HHS has begun investigating a HIPAA breach at the University of Cincinnati Medical Center which ended with a patient’s STD status being posted on Facebook.
The disaster — for both the hospital and the patient — happened when a financial services employee shared detailed medical information with father of the patient’s then-unborn baby. The father took the information, which included an STD diagnosis, and posted it publicly on Facebook, ridiculing the patient in the process.
The hospital fired the employee in question once it learned about the incident (and a related lawsuit) but there’s some question as to whether it reported the breach to HHS. The hospital says that it informed HHS about the breach in a timely manner, and has proof that it did so, but according to HealthcareITNews, the HHS Office of Civil Rights hadn’t heard about the breach when questioned by a reporter lastweek.
While the public posting of data and personal attacks on the patient weren’t done by the (ex) employee, that may or may not play a factor in how HHS sees the case. Given HHS’ increasingly low tolerance for breaches of any kind, I’d be surprised if the hospital didn’t end up facing a million-dollar OCR fine in addition to whatever liabilities it incurs from the privacy lawsuit.
HHS may be losing its patience because the pace of HIPAA violations doesn’t seem to be slowing. Sometimes, breaches are taking place due to a lack of the most basic security protocols. (See this piece on last year’s wackiest HIPAA violations for a taste of what I’m talking about.)
Ultimately, some breaches will occur because a criminal outsmarted the hospital or medical practice.

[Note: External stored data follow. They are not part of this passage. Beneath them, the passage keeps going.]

-- ==== Sys2Proof/Tests/Slice0.lean ====
section
/-! SUPPORT. Tests of one step each, with results taken from spec/95_test_vectors.md or worked out by hand from the rule cited, and
for every obligation with hypotheses a state and operands that meet them all. -/

namespace Sys2Proof.Tests

open Sys2Proof Sys2Proof.Machine

/-! Helpers -/

/-- The parameters of 95_test_vectors.md (its Conventions and the N = 4 of Program 2), every value written out. -/
def tcfg (top : TopConfig) (n ctrW : Nat) (async : Bool) (stages : Nat) : Config where
  n := n
  ctrW := ctrW
  dataW := 8
  async := async
  syncStages := stages
  sysLen := Vector.replicate 16 SysLen.reject
  filterCfg := 0x02
  w := 16
  k := 13
  dcValue := 0xE000
  pressPattern := 0xEFFF
  releasePattern := 0xF000
  noteChannel := 0
  notePitch := 0x3C
  noteVelocity := 0x64
  tickPeriodPred := 0
  top := top

/-- UNIT, N = 4, CTR_W = 2, asynchronous. -/
def cU : Config := tcfg .unit 4 2 true 2

/-- INTEGRATED, N = 4, CTR_W = 2, asynchronous. -/
def cI : Config := tcfg .integrated 4 2 true 2

/-- UNIT in the exact configuration (R98). -/
def cX : Config := tcfg .unit 4 2 false 0

/-- INTEGRATED in the exact configuration. -/
def cXI : Config := tcfg .integrated 4 2 false 0

/-- INTEGRATED with a tick every second rclk cycle. -/
def cI2 : Config := { cI with tickPeriodPred := 1 }

/-- UNIT, one clock, with one stage between the domains. -/
def cS : Config := tcfg .unit 4 2 false 1

/-- UNIT, asynchronous, with slots of twelve bits. -/
def c12 : Config := { tcfg .unit 4 2 true 2 with dataW := 12 }

/-- UNIT with wider pointers, otherwise `cU`. -/
def cU5 : Config := tcfg .unit 4 5 true 2

/-- The reset state under a configuration. -/
def start (c : Config) : State := State.atReset c []

/-- The FIFO after pushes into a buffer that has room, none of them visible to the reader where the domains are apart. -/
def holding (c : Config) (bs : List Nat) : Fifo := bs.foldl (fun f b => f.pushIf c false b) (Fifo.atReset c)

/-- The same, and the write pointer has crossed. -/
def visible (c : Config) (bs : List Nat) : Fifo := (holding c bs).crossW c

/-- The state after a step that completed. -/
def stateOf (r : StepResult) : Option State :=
  match r with
  | .next s => some s
  | .fault _ => none
  | .refused _ => none

/-- Whether a step refused, and why. -/
def refusalOf (r : StepResult) : Option Refusal :=
  match r with
  | .next _ => none
  | .fault _ => none
  | .refused e => some e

But sadly, far more seem to take place because providers have failed to give their staff an adequate education on why security measures matter. Experts note that staffers need to know not just what to do, but why they should do it, if you want them to act appropriately in unexpected situations.
While we’ll never know for sure, the financial staffer who gave the vengeful father his girlfriend’s PHI may not have known he was up to no good. But the truth is, he should have.